Masalın nerede bittiği, hayatın nerde başladığını fark edemiyorum. Bazen suratıma garip bakıyorlar, o zaman uyanır gibi oluyorum ( Şeker Portakalı-Jose Maouro de Vasconcelos)
Hayatın yoruculuğundan bahsetmek hepimizin kaderi, işte size dinlenme fırsatı okumak. Kendini iyi ifade edebilmek için, bir derdi olan yazarlarla eserinde sohbet edebilmek için okumak.

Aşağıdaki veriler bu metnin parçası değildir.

-- ==== Sys2Proof/Laws/KeepsHost.lean ====
section
/-! SUPPORT. What the operations of Parse.lean, Checks.lean, Image.lean, Operands.lean, Host.lean, Faults.lean, Power.lean, Commands.lean, Flags.lean, Registers.lean, Timebase.lean leave alone: the tick counters, the last heartbeat, the queue
and the building model in force. -/

namespace Sys2Proof.Machine

open State

@[simp] theorem State.imageEvent_keeps (s : State) (code : Nat) (seq : BitVec 32) (applyT2 : BitVec 32) (digest : List Byte) :
    (State.imageEvent s code seq applyT2 digest).tick = s.tick ∧ (State.imageEvent s code seq applyT2 digest).tw.lastHb = s.tw.lastHb ∧ (State.imageEvent s code seq applyT2 digest).pending = s.pending ∧ (State.imageEvent s code seq applyT2 digest).model = s.model := by
  refine ⟨?_, ?_, ?_, ?_⟩ <;> simp [State.imageEvent, ↓each_tick, ↓each_lastHb, ↓each_pending, ↓each_model]

@[simp] theorem State.finishLoad_keeps (s : State) (st : CplStatus) (code : Nat) (result : BitVec 32) :
    (State.finishLoad s st code result).tick = s.tick ∧ (State.finishLoad s st code result).tw.lastHb = s.tw.lastHb ∧ (State.finishLoad s st code result).pending = s.pending ∧ (State.finishLoad s st code result).model = s.model := by
  unfold State.finishLoad; (repeat' split) <;> simp [↓each_tick, ↓each_lastHb, ↓each_pending, ↓each_model]

@[simp] theorem State.oweAnswer_keeps (s : State) (code : Nat) (digest : List Byte) :
    (State.oweAnswer s code digest).tick = s.tick ∧ (State.oweAnswer s code digest).tw.lastHb = s.tw.lastHb ∧ (State.oweAnswer s code digest).pending = s.pending ∧ (State.oweAnswer s code digest).model = s.model := by
  refine ⟨?_, ?_, ?_, ?_⟩ <;> simp [State.oweAnswer, ↓each_tick, ↓each_lastHb, ↓each_pending, ↓each_model]

@[simp] theorem State.rejectImage_keeps (s : State) (code : Nat) :
    (State.rejectImage s code).tick = s.tick ∧ (State.rejectImage s code).tw.lastHb = s.tw.lastHb ∧ (State.rejectImage s code).pending = s.pending ∧ (State.rejectImage s code).model = s.model := by
  unfold State.rejectImage; dsimp only; (repeat' split) <;> simp [↓each_tick, ↓each_lastHb, ↓each_pending, ↓each_model]

@[simp] theorem State.makePending_keeps (s : State) (bs : List Byte) (from_ : ImgOrigin) (k : Fin 4) :
    (State.makePending s bs from_ k).tick = s.tick ∧ (State.makePending s bs from_ k).tw.lastHb = s.tw.lastHb ∧ (State.makePending s bs from_ k).pending = s.pending ∧ (State.makePending s bs from_ k).model = s.model := by
  unfold State.makePending; dsimp only; (repeat' split) <;> simp [↓each_tick, ↓each_lastHb, ↓each_pending, ↓each_model]

@[simp] theorem State.imageVerified_keeps (s : State) (flashOk : Bool) :
    (State.imageVerified s flashOk).tick = s.tick ∧ (State.imageVerified s flashOk).tw.lastHb = s.tw.lastHb ∧ (State.imageVerified s flashOk).pending = s.pending ∧ (State.imageVerified s flashOk).model = s.model := by
  unfold State.imageVerified; dsimp only; (repeat' split) <;> simp [↓each_tick, ↓each_lastHb, ↓each_pending, ↓each_model]

@[simp] theorem State.chooseA_keeps (s : State) (p : PendingImg) (tell : Bool) :
    (State.chooseA s p tell).tick = s.tick ∧ (State.chooseA s p tell).tw.lastHb = s.tw.lastHb ∧ (State.chooseA s p tell).pending = s.pending ∧ (State.chooseA s p tell).model = s.model := by
  unfold State.chooseA; (repeat' split) <;> simp [↓each_tick, ↓each_lastHb, ↓each_pending, ↓each_model]

@[simp] theorem State.learnA_keeps (s : State) (a seq : BitVec 32) :
    (State.learnA s a seq).tick = s.tick ∧ (State.learnA s a seq).tw.lastHb = s.tw.lastHb ∧ (State.learnA s a seq).pending = s.pending ∧ (State.learnA s a seq).model = s.model := by
  refine ⟨?_, ?_, ?_, ?_⟩ <;> simp [State.learnA, ↓each_tick, ↓each_lastHb, ↓each_pending, ↓each_model]

@[simp] theorem State.peerVerifyResult_keeps (s : State) (code : BitVec 8) (digest : List Byte) :
    (State.peerVerifyResult s code digest).tick = s.tick ∧ (State.peerVerifyResult s code digest).tw.lastHb = s.tw.lastHb ∧ (State.peerVerifyResult s code digest).pending = s.pending ∧ (State.peerVerifyResult s code digest).model = s.model := by
  unfold State.peerVerifyResult; (repeat' split) <;> simp [↓each_tick, ↓each_lastHb, ↓each_pending, ↓each_model]

@[simp] theorem State.pendingAlone_keeps (s : State) :
    (State.pendingAlone s).tick = s.tick ∧ (State.pendingAlone s).tw.lastHb = s.tw.lastHb ∧ (State.pendingAlone s).pending = s.pending ∧ (State.pendingAlone s).model = s.model := by
  unfold State.pendingAlone; (repeat' split) <;> simp [↓each_tick, ↓each_lastHb, ↓each_pending, ↓each_model]

@[simp] theorem State.startCar_keeps (s : State) (c : Fin 16) :
    (State.startCar s c).tick = s.tick ∧ (State.startCar s c).tw.lastHb = s.tw.lastHb ∧ (State.startCar s c).pending = s.pending ∧ (State.startCar s c).model = s.model := by
  unfold State.startCar; dsimp only; (repeat' split) <;> simp [↓each_tick, ↓each_lastHb, ↓each_pending, ↓each_model]

@[simp] theorem State.applyPort_keeps (s : State) (old : Option Model) (m : Model) (n : Fin 48) :
    (State.applyPort s old m n).tick = s.tick ∧ (State.applyPort s old m n).tw.lastHb = s.tw.lastHb ∧ (State.applyPort s old m n).pending = s.pending ∧ (State.applyPort s old m n).model = s.model := by
  unfold State.applyPort; dsimp only; (repeat' split) <;> simp [↓each_tick, ↓each_lastHb, ↓each_pending, ↓each_model]

@[simp] theorem State.loadUnits_keeps (s : State) (old : Option Model) (m : Model) :
    (State.loadUnits s old m).tick = s.tick ∧ (State.loadUnits s old m).tw.lastHb = s.tw.lastHb ∧ (State.loadUnits s old m).pending = s.pending ∧ (State.loadUnits s old m).model = s.model := by
  unfold State.loadUnits
  exact kept_trans (each_keeps4 _ _ _ fun s a => by simp) (kept_trans (each_keeps4 _ _ _ fun s a => by simp)
    (each_keeps4 _ _ _ fun s a => by simp))

@[simp] theorem State.enterCar_keeps (s : State) (old : Option Model) (m : Model) (c : Fin 16) :
    (State.enterCar s old m c).tick = s.tick ∧ (State.enterCar s old m c).tw.lastHb = s.tw.lastHb ∧ (State.enterCar s old m c).pending = s.pending ∧ (State.enterCar s old m c).model = s.model := by
  unfold State.enterCar; (repeat' split) <;> simp [↓each_tick, ↓each_lastHb, ↓each_pending, ↓each_model]

@[simp] theorem State.freeCar_keeps (s : State) (m : Model) (c : Fin 16) :
    (State.freeCar s m c).tick = s.tick ∧ (State.freeCar s m c).tw.lastHb = s.tw.lastHb ∧ (State.freeCar s m c).pending = s.pending ∧ (State.freeCar s m c).model = s.model := by
  refine ⟨?_, ?_, ?_, ?_⟩ <;> simp [State.freeCar, ↓each_tick, ↓each_lastHb, ↓each_pending, ↓each_model]

@[simp] theorem State.freeSide_keeps (s : State) (d : Fin 32) :
    (State.freeSide s d).tick = s.tick ∧ (State.freeSide s d).tw.lastHb = s.tw.lastHb ∧ (State.freeSide s d).pending = s.pending ∧ (State.freeSide s d).model = s.model := by simp [State.freeSide]

theorem State.startCars_keeps (s : State) (p : Bool) (l : List (Fin 16)) :
    (if p then s.each l State.startCar else s).tick = s.tick ∧ (if p then s.each l State.startCar else s).tw.lastHb = s.tw.lastHb ∧ (if p then s.each l State.startCar else s).pending = s.pending ∧ (if p then s.each l State.startCar else s).model = s.model := by
  split
  · exact each_keeps4 _ _ _ fun s a => by simp
  · simp

theorem State.installModel_keeps (s : State) (m : Model) (cars : BitVec 16) :
    (State.installModel s m cars).tick = s.tick ∧ (State.installModel s m cars).tw.lastHb = s.tw.lastHb ∧
      (State.installModel s m cars).pending = s.pending ∧ (State.installModel s m cars).model = some m := by
  have a (s : State) (old : Option Model) := each_keeps4 s (idx 16) (fun s c => s.enterCar old m c) fun s c => by simp
  have b (s : State) := each_keeps4 s (idx 16) (fun s c => s.freeCar m c) fun s c => by simp
  have c (s : State) := each_keeps4 s (idx 32) State.freeSide fun s c => by simp
  have e (s : State) (l : List (Fin 32)) := each_keeps4 s l (fun s d => s.updSide d fun _ => Side.zero) fun s d => by simp
  unfold State.installModel
  dsimp only
  simp only [State.startCars_keeps]
  simp [a, b, c, e]

theorem State.applyImage_keeps (s : State) (p : PendingImg) :
    (State.applyImage s p).tick = s.tick ∧ (State.applyImage s p).tw.lastHb = s.tw.lastHb ∧
      (State.applyImage s p).pending = s.pending ∧ (State.applyImage s p).model = some p.model := by
  unfold State.applyImage
  dsimp only
  have a := each_keeps4 s (idx 48) (fun s k => s.abortInjection k 0x23) fun s k => by simp
  simp [State.installModel_keeps, a]

theorem State.imageT2_keeps (s : State) :
    (State.imageT2 s).tick = s.tick ∧ (State.imageT2 s).tw.lastHb = s.tw.lastHb ∧ (State.imageT2 s).pending = s.pending := by
  unfold State.imageT2
  dsimp only
  split
  · simp
  · split
    · simp
    · split
      · split
        · simp [State.applyImage_keeps]
        · simp
      · simp

@[simp] theorem State.imageNotQuiet_keeps (s : State) :
    (State.imageNotQuiet s).tick = s.tick ∧ (State.imageNotQuiet s).tw.lastHb = s.tw.lastHb ∧ (State.imageNotQuiet s).pending = s.pending ∧ (State.imageNotQuiet s).model = s.model := by
  unfold State.imageNotQuiet; (repeat' split) <;> simp [↓each_tick, ↓each_lastHb, ↓each_pending, ↓each_model]

@[simp] theorem State.sealLost_keeps (s : State) :
    (State.sealLost s).tick = s.tick ∧ (State.sealLost s).tw.lastHb = s.tw.lastHb ∧ (State.sealLost s).pending = s.pending ∧ (State.sealLost s).model = s.model := by
  unfold State.sealLost; (repeat' split) <;> simp [↓each_tick, ↓each_lastHb, ↓each_pending, ↓each_model]

theorem State.loadBest_keeps (s : State) :
    (State.loadBest s).tick = s.tick ∧ (State.loadBest s).tw.lastHb = s.tw.lastHb ∧ (State.loadBest s).pending = s.pending := by
  unfold State.loadBest
  dsimp only
  split
  · simp [↓each_tick, ↓each_lastHb, ↓each_pending, ↓each_model]
  · simp [↓each_tick, ↓each_lastHb, ↓each_pending, ↓each_model, State.installModel_keeps]

@[simp] theorem State.sendVec_keeps (s : State) (v : Fin 16) :
    (State.sendVec s v).tick = s.tick ∧ (State.sendVec s v).tw.lastHb = s.tw.lastHb ∧ (State.sendVec s v).pending = s.pending ∧ (State.sendVec s v).model = s.model := by
  refine ⟨?_, ?_, ?_, ?_⟩ <;> simp [State.sendVec, ↓each_tick, ↓each_lastHb, ↓each_pending, ↓each_model]

@[simp] theorem State.askVec_keeps (s : State) (v : Fin 16) (now : Bool) :
    (State.askVec s v now).tick = s.tick ∧ (State.askVec s v now).tw.lastHb = s.tw.lastHb ∧ (State.askVec s v now).pending = s.pending ∧ (State.askVec s v now).model = s.model := by
  unfold State.askVec; (repeat' split) <;> simp [↓each_tick, ↓each_lastHb, ↓each_pending, ↓each_model]

@[simp] theorem State.irqModerationEnd_keeps (s : State) (v : Fin 16) :
    (State.irqModerationEnd s v).tick = s.tick ∧ (State.irqModerationEnd s v).tw.lastHb = s.tw.lastHb ∧ (State.irqModerationEnd s v).pending = s.pending ∧ (State.irqModerationEnd s v).model = s.model := by
  unfold State.irqModerationEnd; dsimp only; (repeat' split) <;> simp [↓each_tick, ↓each_lastHb, ↓each_pending, ↓each_model]

@[simp] theorem State.askVectors_keeps (s : State) (old new : List Byte) :
    (State.askVectors s old new).tick = s.tick ∧ (State.askVectors s old new).tw.lastHb = s.tw.lastHb ∧ (State.askVectors s old new).pending = s.pending ∧ (State.askVectors s old new).model = s.model := by
  have last (s : State) (p : Bool) (k : Fin 16) : (if p then s.askVec k false else s).tick = s.tick ∧ (if p then s.askVec k false else s).tw.lastHb = s.tw.lastHb ∧ (if p then s.askVec k false else s).pending = s.pending ∧ (if p then s.askVec k false else s).model = s.model := by split <;> simp
  unfold State.askVectors
  dsimp only
  exact kept_trans (last _ _ _) (each_keeps4 _ _ _ fun s r => by split <;> simp)

@[simp] theorem State.statusBlockWrite_keeps (s : State) :
    (State.statusBlockWrite s).tick = s.tick ∧ (State.statusBlockWrite s).tw.lastHb = s.tw.lastHb ∧ (State.statusBlockWrite s).pending = s.pending ∧ (State.statusBlockWrite s).model = s.model := by
  unfold State.statusBlockWrite
  split
  · simp
  · dsimp only
    split <;> simp

@[simp] theorem State.ignoreDoorbell_keeps (s : State) (lost : Bool) :
    (State.ignoreDoorbell s lost).tick = s.tick ∧ (State.ignoreDoorbell s lost).tw.lastHb = s.tw.lastHb ∧ (State.ignoreDoorbell s lost).pending = s.pending ∧ (State.ignoreDoorbell s lost).model = s.model := by
  refine ⟨?_, ?_, ?_, ?_⟩ <;> simp [State.ignoreDoorbell, ↓each_tick, ↓each_lastHb, ↓each_pending, ↓each_model]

Öyle imza gününe de ihtiyaç yok bir süre sonra yazarın sohbet sofrasında yer aldığımızı göreceğiz.
Biliyor musun, insan üzgün olunca günbatımının tadına daha iyi varıyor (Küçük Prens-Antoine Saint-Exupery)
Alıntı yaptığım eserler çocuk kitabı formatında yazılan ancak her yaşa hitap eden kitaplar. Onların dünyasında kaybolmak güzel bir duygu. “Kiraz Ağacı ile Aramızdaki Mesafe” kitabında esas kızımız Mafalda’nın bildiği tek şey var: Gelecek altı ay içerisinde görme yetisini kaybedecek. “İçimizdeki Müzik” kitabında esas kızımız Melody ise beyin felci olan 11 yaşında bir çocuk, hiçbir uzvuna komut veremeyen ama beyni mükemmel işleyen bir kız çocuğu. Büyükler için yazılmış masal kitaplarının en çok tanınanı “Küçük Prens”’ de bir çocuğunun gözünden büyüklerin dünyası tatlı sert bir dille sunulmuş. “ Şeker Portakalı” kitabında esas oğlumuz Zeze; yaramaz olmasının yanında hayal gücü geniş, öğretmenini mutlu etmek için her gün ona çiçek götürecek kadar duyarlı bir çocuk… Bu eserlerin en can alıcı noktası yazarlarının gerçek hayat hikayelerinden esinlenerek kaleme alınmış olunmaları. Melody, Zeze, Küçük Prens, Mafalda… hepsi uçuşu hatırlatan dinlendirici eserler ama okursak.
“İnsanların güvenini kaybetmektense; para kaybetmeyi tercih ederim” ( Robert BOSCH) ben bu sözden esinlenerek bir duygumu dile getirmek istiyorum. “Okunmadan rafa kaldırılmış kitap olmaktansa; rafdaki toz olmayı tercih ederim.”
Belki hiç tanımadığım birileri yazdıklarımı okuyor ve sohbetime ortak oluyordur. Okumayı seven güzel insanlarla aynı sofrada oturma fırsatı tanıdığı için muhabirce`ye teşekkürlerimi iletiyorum.